Die Sahara – heute weltweit als größte heiße Wüste bekannt – war vor etwa 14.500 bis 5.000 Jahren ein blühendes, grünes Savannenland. In dieser Zeitspanne, die als Afrikanische Humide Periode (AHP) bezeichnet wird, fanden sich dort reichlich Wasserquellen, Seen und Flusssysteme, die sowohl Pflanzen- als auch Tierleben förderten und Menschen eine bewohnbare Umwelt boten. Aktuelle Forschungen und insbesondere neue Entdeckungen aus dem Bereich der antiken DNA (aDNA) eröffnen nun ein überraschendes Fenster in die Vergangenheit dieser Region.

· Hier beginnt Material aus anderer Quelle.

/-! ### Results -/

/-- A lane's new cell after a result whose enabled bytes are `en` (R99): the result where every byte is enabled, the old cell
where none is, and byte by byte otherwise. -/
def Merged (en : BitVec 4) (res : Word) (old new : Cell32) : Prop :=
  (en = 15 → new = Cell32.of res) ∧ (en = 0 → new = old) ∧
  ∀ k < 4, new.v.extractLsb' (8 * k) 8 = if en.getLsbD k then res.extractLsb' (8 * k) 8 else old.v.extractLsb' (8 * k) 8

/-- The cell that a lane's disabled bytes keep (R99): l0 while it is valid for a result that only latches, else q0 or the named
register. -/
def oldLane (x : Warp) (p : Split) (nw : Bool) (d l : Nat) : Cell32 :=
  if nw then
    if (p.l.getD 0 LatchL.empty).valid then (p.l.getD 0 LatchL.empty).cells.getD l (Cell32.of 0) else Cell32.of 0
  else if d = 0 then (x.lane l).q.getD 0 (Cell32.of 0)
  else (x.lane l).v.getD (d - 16) (Cell32.of 0)

/-- The instruction ends in a next state in which the issuing split has written back the lane result `res` in the bytes `en` of
each lane and gone on to the next word (R99, R105): lanes of other splits keep everything; in the split's lanes the result is
pushed (d = 0), or stands in the named register d − 16, or (nw) in no register; l0 takes the result and the older latches move
up. `base` is the warp with what else the instruction changes. Everything else is unchanged. -/
def GivesLane (i : Instr) (s : State) (x base : Warp) (p : Split) (nw : Bool) (d : Nat) (en : Nat → BitVec 4)
    (res : Nat → Word) : Prop :=
  ∃ (N : Nat → Cell32) (L : List Lane) (C : List Cell32) (h : Bool),
    Gives i s (({ base with lanes := L, dirty := h }.setSplit s.cur.b
      (some { p with l := { valid := true, cells := C } :: p.l.take 3 })).advance s.cur.b) ∧
    L.length = base.lanes.length ∧ C.length = x.width ∧
    (∀ l, p.mask.getLsbD l = true → Merged (en l) (res l) (oldLane x p nw d l) (N l)) ∧
    (∀ l a, base.lanes[l]? = some a → L[l]? = some (
      if p.mask.getLsbD l then
        if nw then a
        else if d = 0 then { a with q := N l :: a.q.take 15 }
        else { a with v := a.v.set (d - 16) (N l) }
      else a)) ∧
    ∀ l < x.width, p.mask.getLsbD l = true → C[l]? = some (N l)

/-- The instruction ends in a next state in which the issuing split has written back the uniform result `res` where the guard is
true, and its old value where it is false, and gone on n bytes (R100, R105). -/
def GivesUni (i : Instr) (s : State) (x : Warp) (p : Split) (nw : Bool) (d : Nat) (g : Bool) (res : DWord) (n : Nat) : Prop :=
  ∃ (c : Cell64) (h : Bool),
    (g = true → c = Cell64.of res) ∧
    (g = false → c =
      if nw then (if (p.m.getD 0 LatchM.empty).valid then (p.m.getD 0 LatchM.empty).cell else Cell64.of 0)
      else if d = 0 then x.k.getD 0 (Cell64.of 0) else x.s.getD (d - 16) (Cell64.of 0)) ∧
    Gives i s ((({ x with
        k := if !nw && d == 0 then c :: x.k.take 15 else x.k
        s := if !nw && d != 0 then x.s.set (d - 16) c else x.s
        dirty := h }).setSplit s.cur.b
      (some { p with m := { valid := true, cell := c } :: p.m.take 3 })).advanceBy s.cur.b n)

/-- An operation on the one 32-bit element, or on the two 16-bit elements (x = 1), of three sources. -/
def onHalves (x : Bool) (op : (w : Nat) → BitVec w → BitVec w → BitVec w → BitVec w) (a b c : Word) : Word :=
  if x then op 16 (a.extractLsb' 16 16) (b.extractLsb' 16 16) (c.extractLsb' 16 16) ++
            op 16 (a.extractLsb' 0 16) (b.extractLsb' 0 16) (c.extractLsb' 0 16)
  else op 32 a b c

/-- The operation on 64 bits, or on the low 32 bits with the result sign-extended (x = 1) (R134). -/
def onWide (x : Bool) (op : (w : Nat) → BitVec w → BitVec w → BitVec w → BitVec w) (a b c : DWord) : DWord :=
  if x then (op 32 (a.setWidth 32) (b.setWidth 32) (c.setWidth 32)).signExtend 64 else op 64 a b c

/-- An L3 integer instruction with two sources. -/
def LaneBin (mk : Fmt3 → Instr) (op : (w : Nat) → BitVec w → BitVec w → BitVec w) : Prop :=
  ∀ (f : Fmt3) (s : State) (x : Warp) (p : Split), At s x p →
    let n := if f.x then 2 else 4
    let k : Const := .int (if f.x then 16 else 32)
    LanesReadable x p (x.enabledLanes p f.g f.neg n) [f.a.toNat, f.b.toNat] →
    GivesLane (mk f) s x x p f.nw f.d.toNat (x.enabled p f.g f.neg n) fun l =>
      onHalves f.x (fun w a b _ => op w a b) (x.val p k f.a.toNat l) (x.val p k f.b.toNat l) 0

/-- An L3 integer instruction with one source. -/
def LaneUn (mk : Fmt3 → Instr) (op : (w : Nat) → BitVec w → BitVec w) : Prop :=
  ∀ (f : Fmt3) (s : State) (x : Warp) (p : Split), At s x p →
    let n := if f.x then 2 else 4
    LanesReadable x p (x.enabledLanes p f.g f.neg n) [f.a.toNat] →
    GivesLane (mk f) s x x p f.nw f.d.toNat (x.enabled p f.g f.neg n) fun l =>
      onHalves f.x (fun w a _ _ => op w a) (x.val p (.int (if f.x then 16 else 32)) f.a.toNat l) 0 0

/-- An L4 integer instruction. -/
def LaneTri (mk : Fmt4 → Instr) (op : (w : Nat) → BitVec w → BitVec w → BitVec w → BitVec w) : Prop :=
  ∀ (f : Fmt4) (s : State) (x : Warp) (p : Split), At s x p →
    let n := if f.x then 2 else 4
    let k : Const := .int (if f.x then 16 else 32)
    LanesReadable x p (x.enabledLanes p f.g f.neg n) [f.a.toNat, f.b.toNat, f.c.toNat] →
    GivesLane (mk f) s x x p f.nw 0 (x.enabled p f.g f.neg n) fun l =>
      onHalves f.x op (x.val p k f.a.toNat l) (x.val p k f.b.toNat l) (x.val p k f.c.toNat l)

/-- An LI integer instruction: a source and the sign-extended immediate. -/
def LaneImm (mk : FmtI → Instr) (op : Word → Word → Word) : Prop :=
  ∀ (f : FmtI) (s : State) (x : Warp) (p : Split), At s x p →
    LanesReadable x p (x.enabledLanes p f.g f.neg 4) [f.a.toNat] →
    GivesLane (mk f) s x x p f.nw 0 (x.enabled p f.g f.neg 4) fun l =>
      op (x.val p (.int 32) f.a.toNat l) (f.imm.signExtend 32)

/-- The field length of BFX and BFI in an element of w bits (R117). -/
def bitFieldLen (w : Nat) (b : BitVec w) : Nat := min w ((b >>> 8).toNat % (if w = 32 then 64 else 32))

/-- The w-bit pattern with ones at [pos + len − 1 : pos]. -/
def onesAt (w pos len : Nat) : BitVec w := (BitVec.ofNat w (2 ^ len - 1)) <<< pos

/-! ### Predicates, flags and conditions -/

/-- The instruction ends in a next state in which the split has written bits of the lane predicate dp in the bytes `en` of each
lane, ANDed with the old bit if `andIn`, and gone on to the next word (R110). Everything else is as in `base`. -/
def GivesPred (i : Instr) (s : State) (base : Warp) (p : Split) (dp : Nat) (andIn : Bool) (en : Nat → BitVec 4)
    (bits : Nat → Nat → Bool) : Prop :=
  ∃ (L : List Lane) (h : Bool),
    Gives i s ({ base with lanes := L, dirty := h }.advance s.cur.b) ∧ L.length = base.lanes.length ∧
    ∀ l a, base.lanes[l]? = some a → ∃ q : BitVec 4,
      L[l]? = some (if p.mask.getLsbD l then { a with p := a.p.set dp q } else a) ∧
      ∀ i < 4, q.getLsbD i =
        if (en l).getLsbD i then bits l i && (!andIn || (a.p.getD dp 0).getLsbD i) else (a.p.getD dp 0).getLsbD i

/-- No lane raises a condition whose trap FPC enables (R156): condition j of INEXACT, UNDERFLOW, OVERFLOW, DIVZERO, INVALID is
bit j of a lane's flags and trap enable 8 + j of FPC. -/
def NoTrap (x : Warp) (flags : Nat → Nat) : Prop :=
  ∀ l < x.width, ∀ j < 5, x.fpc.getLsbD (8 + j) = true → (flags l).testBit j = false

/-- A warp in whose FPC the flags of every lane are raised (R154, R155). -/
def raised (x : Warp) (flags : Nat → Nat) : Warp :=
  { x with fpc := x.fpc ||| BitVec.ofNat 64 (8 * (List.range x.width).foldl (fun a l => a ||| flags l) 0) }

/-- An integer condition (Table 4 of R44) on two values. -/
def intHolds {w : Nat} (cc : BitVec 3) (a b : BitVec w) : Bool :=
  match cc.toNat with
  | 0 => a == b
  | 1 => a != b
  | 2 => a.slt b
  | 3 => a.sle b
  | 4 => b.slt a
  | 5 => b.sle a
  | 6 => a.ult b
  | _ => a.ule b

/-- Element k of n bytes of a word. -/
def part (n k : Nat) (w : Word) : BitVec (8 * n) := w.extractLsb' (8 * n * k) (8 * n)

/-- An integer compare on elements of n bytes. -/
def LaneCmp (mk : FmtP → Instr) (n : Nat) : Prop :=
  ∀ (f : FmtP) (s : State) (x : Warp) (p : Split), At s x p →
    LanesReadable x p (x.enabledLanes p f.g f.neg n) [f.a.toNat, f.b.toNat] →
    GivesPred (mk f) s x p f.dp.toNat f.x (x.enabled p f.g f.neg n) fun l i =>
      intHolds f.cc (part n (i / n) (x.val p (.int (8 * n)) f.a.toNat l)) (part n (i / n) (x.val p (.int (8 * n)) f.b.toNat l))

/-- A value of a floating format. -/
def numOf (fmt : FloatFmt) (n k : Nat) (w : Word) : Machine.Num := fmt.unpack (part n k w).toNat

/-- A floating compare on elements of n bytes: a signalling NaN in an enabled element raises INVALID (R119, R150). -/
def LaneFloatCmp (mk : FmtP → Instr) (n : Nat) (c : Const) (fmt : FloatFmt) : Prop :=
  ∀ (f : FmtP) (s : State) (x : Warp) (p : Split), At s x p →
    let en := x.enabled p f.g f.neg n
    let a (l e : Nat) : Machine.Num := numOf fmt n e (x.val p c f.a.toNat l)
    let b (l e : Nat) : Machine.Num := numOf fmt n e (x.val p c f.b.toNat l)
    let fl (l : Nat) : Nat := if ∃ e < 4 / n, (en l).getLsbD (n * e) = true ∧ ((a l e).isSig = true ∨ (b l e).isSig = true) then 16 else 0
    LanesReadable x p (x.enabledLanes p f.g f.neg n) [f.a.toNat, f.b.toNat] → NoTrap x fl →
    GivesPred (mk f) s (raised x fl) p f.dp.toNat f.x en fun l i => floatCond f.cc.toNat (a l (i / n)) (b l (i / n))

/-- The bit of a lane predicate that a field names, inverted by bit 3 of the field (R121, R123, R126). -/
def fieldBit (a : Lane) (fld : BitVec 6) (k : Nat) : Bool := (a.pred (fld.toNat % 8)).getLsbD k != fld.getLsbD 3

/-! ### Floating instructions -/

/-- The enabled elements of a lane below element e, for elements of n bytes: how many stochastic draws come before it (R148). -/
def drawsBefore (en : BitVec 4) (n e : Nat) : Nat := ((List.range e).filter fun k => en.getLsbD (n * k)).length

/-- The stochastic state that element e of a lane uses in mode SR: one step for each enabled element up to it (R148). -/
def drawOf (rm : Rnd) (x : Warp) (en : BitVec 4) (n l e : Nat) : Word :=
  if rm = .sr then srAfter (drawsBefore en n e + 1) (x.lane l).sr else 0

/-- The flags that the enabled elements of a lane raise. -/
def elemFlags (en : BitVec 4) (n : Nat) (r : Nat → Flo) : Nat :=
  (List.range (4 / n)).foldl (fun a e => if en.getLsbD (n * e) then a ||| (r e).flags else a) 0

/-- A floating instruction on elements of n bytes whose element e of lane l gives `r l e` (pattern and flags): it raises the flags
of its enabled elements, advances the stochastic state once per enabled element in mode SR, and writes its result back. -/
def GivesFloat (i : Instr) (s : State) (x : Warp) (p : Split) (nw : Bool) (d n : Nat) (en : Nat → BitVec 4) (rm : Rnd)
    (r : Nat → Nat → Flo) : Prop :=
  let fl (l : Nat) : Nat := elemFlags (en l) n (r l)
  NoTrap x fl →
  ∃ (w : Nat → Word) (L : List Lane),
    (∀ l, ∀ e < 4 / n, (en l).getLsbD (n * e) = true → part n e (w l) = BitVec.ofNat (8 * n) (r l e).bits) ∧
    L.length = x.lanes.length ∧
    (∀ (l : Nat) (a : Lane), x.lanes[l]? = some a →
      L[l]? = some (if rm = .sr then { a with sr := srAfter (drawsBefore (en l) n (4 / n)) a.sr } else a)) ∧
    GivesLane i s x { raised x fl with lanes := L } p nw d en w

/-- The mode that x selects: RNE, or that of FPC (R40, R157). -/
def modeOf (x : Warp) (fpc : Bool) : Rnd := if fpc then rndOf (x.fpc.toNat % 8) else .rne

/-- A floating instruction with two sources, on elements of n bytes of a format. -/
def FloatBin (mk : Fmt3 → Instr) (n : Nat) (k : Const) (fmt : FloatFmt) (op : Rnd → Word → Machine.Num → Machine.Num → Flo) : Prop :=
  ∀ (f : Fmt3) (s : State) (x : Warp) (p : Split), At s x p →
    LanesReadable x p (x.enabledLanes p f.g f.neg n) [f.a.toNat, f.b.toNat] →
    GivesFloat (mk f) s x p f.nw f.d.toNat n (x.enabled p f.g f.neg n) (modeOf x f.x) fun l e =>
      op (modeOf x f.x) (drawOf (modeOf x f.x) x (x.enabled p f.g f.neg n l) n l e)
        (numOf fmt n e (x.val p k f.a.toNat l)) (numOf fmt n e (x.val p k f.b.toNat l))

/-- A fused multiply-add, on elements of n bytes of a format. -/
def FloatTri (mk : Fmt4 → Instr) (n : Nat) (k : Const) (fmt : FloatFmt) : Prop :=
  ∀ (f : Fmt4) (s : State) (x : Warp) (p : Split), At s x p →
    LanesReadable x p (x.enabledLanes p f.g f.neg n) [f.a.toNat, f.b.toNat, f.c.toNat] →
    GivesFloat (mk f) s x p f.nw 0 n (x.enabled p f.g f.neg n) (modeOf x f.x) fun l e =>
      fmt.fma (modeOf x f.x) (drawOf (modeOf x f.x) x (x.enabled p f.g f.neg n l) n l e)
        (numOf fmt n e (x.val p k f.a.toNat l)) (numOf fmt n e (x.val p k f.b.toNat l)) (numOf fmt n e (x.val p k f.c.toNat l))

Sie zeigen, dass die Bevölkerung, die in der Mitte des Holozäns in der Sahara lebte, genetisch eng mit einer bislang unbekannten nordafrikanischen Abstammungslinie verwandt ist. Diese Entdeckung verdeutlicht die Komplexität der menschlichen Besiedlung und den kulturellen Wandel in Nordafrika weit über bisherige Annahmen hinaus. Der wichtigste Fundort für diese Studie ist das Takarkori-Fels Shelter in den Tadrart Acacus Bergen im Südwesten Libyens. Dort wurden Überreste von mindestens 15 Personen entdeckt, die zwischen 8.900 und 4.

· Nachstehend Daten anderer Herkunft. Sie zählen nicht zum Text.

/-- Words of a compute core's own unit on a firmware core, for which the spec gives no effect there: with a true guard they take 0x141
at level 2 (R380) and are refused at the other levels; and what the words that read the state of such a unit push there is free, in the
fields of their layouts, but for selectors that name nothing (the model's choices: log entry 32). -/
def Sys2Proof.Claims.UnitWordsOnFirmwareCores : Prop :=
  (∀ (s : State) (x : Warp) (p : Split) (w : Fw) (f : Fmt3) (h : Fmt4) (i : FmtI), At s x p → 512 ≤ s.cur.core → x.fw = some w →
    let stops (j : Instr) (g : BitVec 3) (neg : Bool) (op : Nat) : Prop := x.cguard g neg = true →
      (w.level = 2 → exec j s = .next ((s.clearFor s.cur j).take s.cur (Trap.of 0x141 0) (wordOf j))) ∧
      (w.level ≠ 2 → exec j s = .refused (.firmwareUnit op))
    (∀ e ∈ [(Instr.mload f, 0x64), (.mstore f, 0x65), (.mres f, 0x66), (.mresq f, 0x67), (.mzero f, 0x6B), (.bankset f, 0x76)],
      stops e.1 f.g f.neg e.2) ∧
    (∀ e ∈ [(Instr.cpy h, 0x50), (.cpy2d h, 0x51), (.coll h, 0x52), (.mma h, 0x60), (.mmat h, 0x61), (.mperm h, 0x62), (.mred h, 0x63),
        (.mgrad h, 0x6A)], stops e.1 h.g h.neg e.2) ∧
    stops (.qfence i) i.g i.neg 0x49 ∧
    (x.inHandler = true → ∀ e ∈ [(Instr.savec f, 0x72), (.rstc f, 0x73), (.sigs f, 0x74)], stops e.1 f.g f.neg e.2) ∧
    (x.cguard f.g f.neg = true → w.level = 2 → TakesAt (.eqstat f) s s (Trap.of 0x141 0))) ∧
  ∀ (s : State) (x : Warp) (p : Split) (f : Fmt3), At s x p → 512 ≤ s.cur.core →
    let g := x.cguard f.g f.neg
    let a := (x.uval p f.a.toNat).toNat % 256
    let gives (i : Instr) (fields : DWord) : Prop := ∃ v : DWord, v &&& ~~~fields = 0 ∧ GivesUni i s x p f.nw f.d.toNat g v 4
    gives (.dqlen f) 0xFFF01FF01FF ∧ gives (.tself f) 0x1FFFFFFFF ∧
    (UniReadable x p g [f.a.toNat] →
      gives (.bankq f) (if a < 4 then 0xFFFF000007 else if a = 0x10 then 0xFFFFFFFFFFFF else if 0x20 ≤ a ∧ a < 0x40 then 0x3FFF else 0) ∧
      ((∀ w, x.fw = some w → w.level ≠ 2) → gives (.eqstat f) (if a < 4 ∨ a = 0x10 ∨ a = 0x11 then 0xFFFF0001007F else 0)))

/-- The decode causes of a word (R53, R54), for one family of each kind: the two-source lane integer words, where an illegal field comes
before an undeclared register and the field whose lowest bit is lowest is reported; a latch as a source of a word of the switching class
(the lane loads); and the firmware core's words elsewhere. -/
def Sys2Proof.Claims.DecodeCauses : Prop :=
  (∀ (e : Env) (f : Fmt3), ∀ i ∈ [Instr.iadd f, .isub f, .imul f, .imulh f, .imin f, .imax f, .and f, .or f, .xor f, .andn f, .shl f,
      .shr f, .sar f, .rot f],
    let a := f.a.toNat
    let b := f.b.toNat
    let d := f.d.toNat
    let named (c : Nat) : Prop := c < 16 ∨ 48 ≤ c ∨ c - 16 < e.nv ∨ (e.handler = true ∧ 40 ≤ c)
    decodeFault e i =
      if e.firmware = true then some (0x041, 0)
      else if (f.nw = true ∧ d ≠ 0) ∨ (d ≠ 0 ∧ (d < 16 ∨ 48 ≤ d)) then some (0x042, 1)
      else if 61 ≤ b then some (0x042, 7)
      else if 61 ≤ a then some (0x042, 13)
      else if f.g = 7 ∧ f.neg = true then some (0x042, 19)
      else if ¬ named d then some (0x043, 1)
      else if ¬ named b then some (0x043, 7)
      else if ¬ named a then some (0x043, 13)
      else none) ∧
  (∀ (e : Env) (f : FmtM), e.firmware = false → f.r = false → f.b = 0 → f.f ≠ 7 → f.base.toNat < e.ns → (f.g ≠ 7 ∨ f.neg = false) →
    48 ≤ f.a.toNat → f.a.toNat < 52 → decodeFault e (.ldg f) = some (0x043, 13)) ∧
  ∀ (e : Env) (f : Fmt3), e.firmware = false → ∀ i ∈ [Instr.lvcall f, .lvret f, .rgset f], decodeFault e i = some (0x141, 0)

/-! ### The statements, from the parts above -/

/-- Lane integer arithmetic, logic, shifts and bit fields: every form, result and frame. -/
def Obligations.LaneIntegers : Prop :=
  Sys2Proof.Claims.LaneIntegerPairs ∧ Sys2Proof.Claims.LaneShiftsAndFields ∧ Sys2Proof.Claims.LaneIntegerOthers

/-- Integer and floating compares write a lane predicate and nothing else but raised flags. -/
def Obligations.LaneCompares : Prop :=
  Sys2Proof.Claims.LaneIntegerCompares ∧ Sys2Proof.Claims.LaneFloatCompares ∧ Sys2Proof.Claims.FloatConditions

/-- Predicate logic and moves, SEL, VOTE and MATCH. -/
def Obligations.LanePredicates : Prop :=
  Sys2Proof.Claims.LanePredicateLogic ∧ Sys2Proof.Claims.VoteAndMatch

/-- Shuffles, RDLANE, WRLANE, TAGSET and TAGV. -/
def Obligations.LaneMoves : Prop :=
  Sys2Proof.Claims.LaneShuffles ∧ Sys2Proof.Claims.LaneTransfers

/-- REDX of a warp and of a group, and SCAN. -/
def Obligations.Reductions : Prop :=
  Sys2Proof.Claims.ReductionsAndScans ∧ Sys2Proof.Claims.GroupReductions

/-- Rounded floating instructions, minimum, maximum and DOT4 on every form. -/
def Obligations.FloatWords : Prop :=
  Sys2Proof.Claims.FloatArithmetic ∧ Sys2Proof.Claims.FloatMinMaxDot

/-- The special functions on every source, and their special values. -/
def Obligations.SpecialFunctionWords : Prop :=
  Sys2Proof.Claims.SpecialFunctions ∧ Sys2Proof.Claims.SpecialFunctionCorners

/-- NaNs, invalid operations, zero sums and finite overflow. -/
def Obligations.FloatCorners : Prop :=
  Sys2Proof.Claims.FloatSpecialValues ∧ Sys2Proof.Claims.FiniteOverflow

/-- CVT, CVTP, CVTU, FRND, I2F, F2I, MXQ and MXD. -/
def Obligations.ConversionWords : Prop :=
  Sys2Proof.Claims.Conversions ∧ Sys2Proof.Claims.PackedConversions ∧ Sys2Proof.Claims.BlockConversions

/-- Uniform integer instructions, ULDK, UCMP, UPLOG and USEL: result and frame. -/
def Obligations.UniformWords : Prop :=
  Sys2Proof.Claims.UniformIntegers ∧ Sys2Proof.Claims.UniformOthers

/-- IF, ELSE, ENDIF, DO, ENDDO, BRK and CONT: counters, skips and 0x2C1. -/
def Obligations.NestingWords : Prop :=
  Sys2Proof.Claims.IfElseEndif ∧ Sys2Proof.Claims.DoEnddoBrkCont

/-- BRA, CALL, CALLI, RET, BRI and HLOOP, with the causes they take. -/
def Obligations.BranchWords : Prop :=
  Sys2Proof.Claims.OffsetBranches ∧ Sys2Proof.Claims.RegisterBranches ∧ Sys2Proof.Claims.CountedLoops

/-- NOP, TRIG, YIELD, EXIT and GANG. -/
def Obligations.SmallFlowWords : Prop :=
  Sys2Proof.Claims.NopTrigYieldExit ∧ Sys2Proof.Claims.Gangs

/-- MFS and MTS of every special register. -/
def Obligations.SpecialRegisters : Prop :=
  Sys2Proof.Claims.SpecialRegisterReads ∧ Sys2Proof.Claims.SpecialRegisterWrites

/-- BRX divides a split and RCV joins it. -/
def Obligations.Divergence : Prop :=
  Sys2Proof.Claims.BranchDivergence ∧ Sys2Proof.Claims.SplitAreas ∧ Sys2Proof.Claims.Reconvergence

/-- LDS, STS and ATS: windows, causes and the operation left in flight. -/
def Obligations.ScratchpadWords : Prop :=
  Sys2Proof.Claims.ScratchpadAccesses ∧ Sys2Proof.Claims.ScratchpadWindows

/-- FPUSH, FPOP, FPEEK and WAITC. -/
def Obligations.RingAndCounterWords : Prop :=
  Sys2Proof.Claims.RingWords ∧ Sys2Proof.Claims.CounterWaits

/-- BANKSET and BANKQ, and what the queue controller does with a BANKSET. -/
def Obligations.BankWordsAndModes : Prop :=
  Sys2Proof.Claims.BankWords ∧ Sys2Proof.Claims.ModeChanges

/-- LDG, LDGA, STG, STGL, ATG, REDG and PREF: causes and the operation left in flight. -/
def Obligations.GlobalWords : Prop :=
  Sys2Proof.Claims.GlobalLoadsAndStores ∧ Sys2Proof.Claims.GlobalAtomics ∧ Sys2Proof.Claims.Prefetches

/-- LDU, STU and ATU on a compute core and on a firmware core. -/
def Obligations.UniformMemory : Prop :=
  Sys2Proof.Claims.UniformMemoryWords ∧ Sys2Proof.Claims.FirmwareAccesses

/-- JOIN, FTEST and FCANCEL, and the checks of a handle. -/
def Obligations.JoinWords : Prop :=
  Sys2Proof.Claims.HandleChecks ∧ Sys2Proof.Claims.Joins ∧ Sys2Proof.Claims.FutureTests

/-- FENCE, QFENCE and WAITV: what each waits for. -/
def Obligations.OrderingWords : Prop :=
  Sys2Proof.Claims.Fences ∧ Sys2Proof.Claims.QueueFences ∧ Sys2Proof.Claims.WaitsForValue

800 Jahren vor heute lebten. Besonders interessant sind zwei der weiblichen Individuen aus der sogenannten Mittel-Archaischen Periode, deren DNA umfangreich analysiert werden konnte. Die genetischen Daten belegen, dass ihre Abstammung hauptsächlich von einer tief getrennten nordafrikanischen Population stammt, die sich bereits sehr früh vom Großteil der unterafrikanischen Populationen abzweigte. Diese Linie blieb über tausende von Jahren geografisch und genetisch isoliert, kam nur wenig oder gar nicht mit sub-saharischen Gruppen in Kontakt und hatte geringe, aber nachweisbare genetische Vermischungen mit Bevölkerungen aus dem Nahen Osten. Die genetische Nähe zwischen den Takarkori-Individuen und den etwa 15.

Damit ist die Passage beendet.